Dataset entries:
"""
-- ==== Sys2Proof/Machine/PacketOps.lean ====
section
/-! DEFINITION. The packet-register commands ILLEGAL, LOAD and SET_EXT (40_packet_ops). -/

namespace Sys2Proof.Machine

/-- ILLEGAL, the reserved opcode (R92): raises IllegalOp, and `pkt_valid` is not consulted (R125). -/
def execIllegal (s : State) : Host.Outcome State Fault Refusal :=
  .next (s.raise .illegalOp)

/-- LOAD (R90): the whole Packet is replaced and `pkt_valid` set; no value is checked (R21, R93). -/
def execLoad (p : Packet) (s : State) : Host.Outcome State Fault Refusal :=
  .next (s.loadPacket p)

/-- SET_EXT (R91): the extended byte is replaced, whatever the value (R93); without a Packet it raises NoPacket. -/
def execSetExt (v8 : Byte) (s : State) : Host.Outcome State Fault Refusal :=
  if s.pktValid then .next (s.overrideExt v8) else .next (s.raise .noPacket)

end Sys2Proof.Machine
end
"""
**What you will do:**
Each line of the data must come back exactly as written.

**Task answer:**
-- ==== Sys2Proof/Machine/PacketOps.lean ====
section
/-! DEFINITION. The packet-register commands ILLEGAL, LOAD and SET_EXT (40_packet_ops). -/

namespace Sys2Proof.Machine

/-- ILLEGAL, the reserved opcode (R92): raises IllegalOp, and `pkt_valid` is not consulted (R125). -/
def execIllegal (s : State) : Host.Outcome State Fault Refusal :=
  .next (s.raise .illegalOp)

/-- LOAD (R90): the whole Packet is replaced and `pkt_valid` set; no value is checked (R21, R93). -/
def execLoad (p : Packet) (s : State) : Host.Outcome State Fault Refusal :=
  .next (s.loadPacket p)

/-- SET_EXT (R91): the extended byte is replaced, whatever the value (R93); without a Packet it raises NoPacket. -/
def execSetExt (v8 : Byte) (s : State) : Host.Outcome State Fault Refusal :=
  if s.pktValid then .next (s.overrideExt v8) else .next (s.raise .noPacket)

end Sys2Proof.Machine
end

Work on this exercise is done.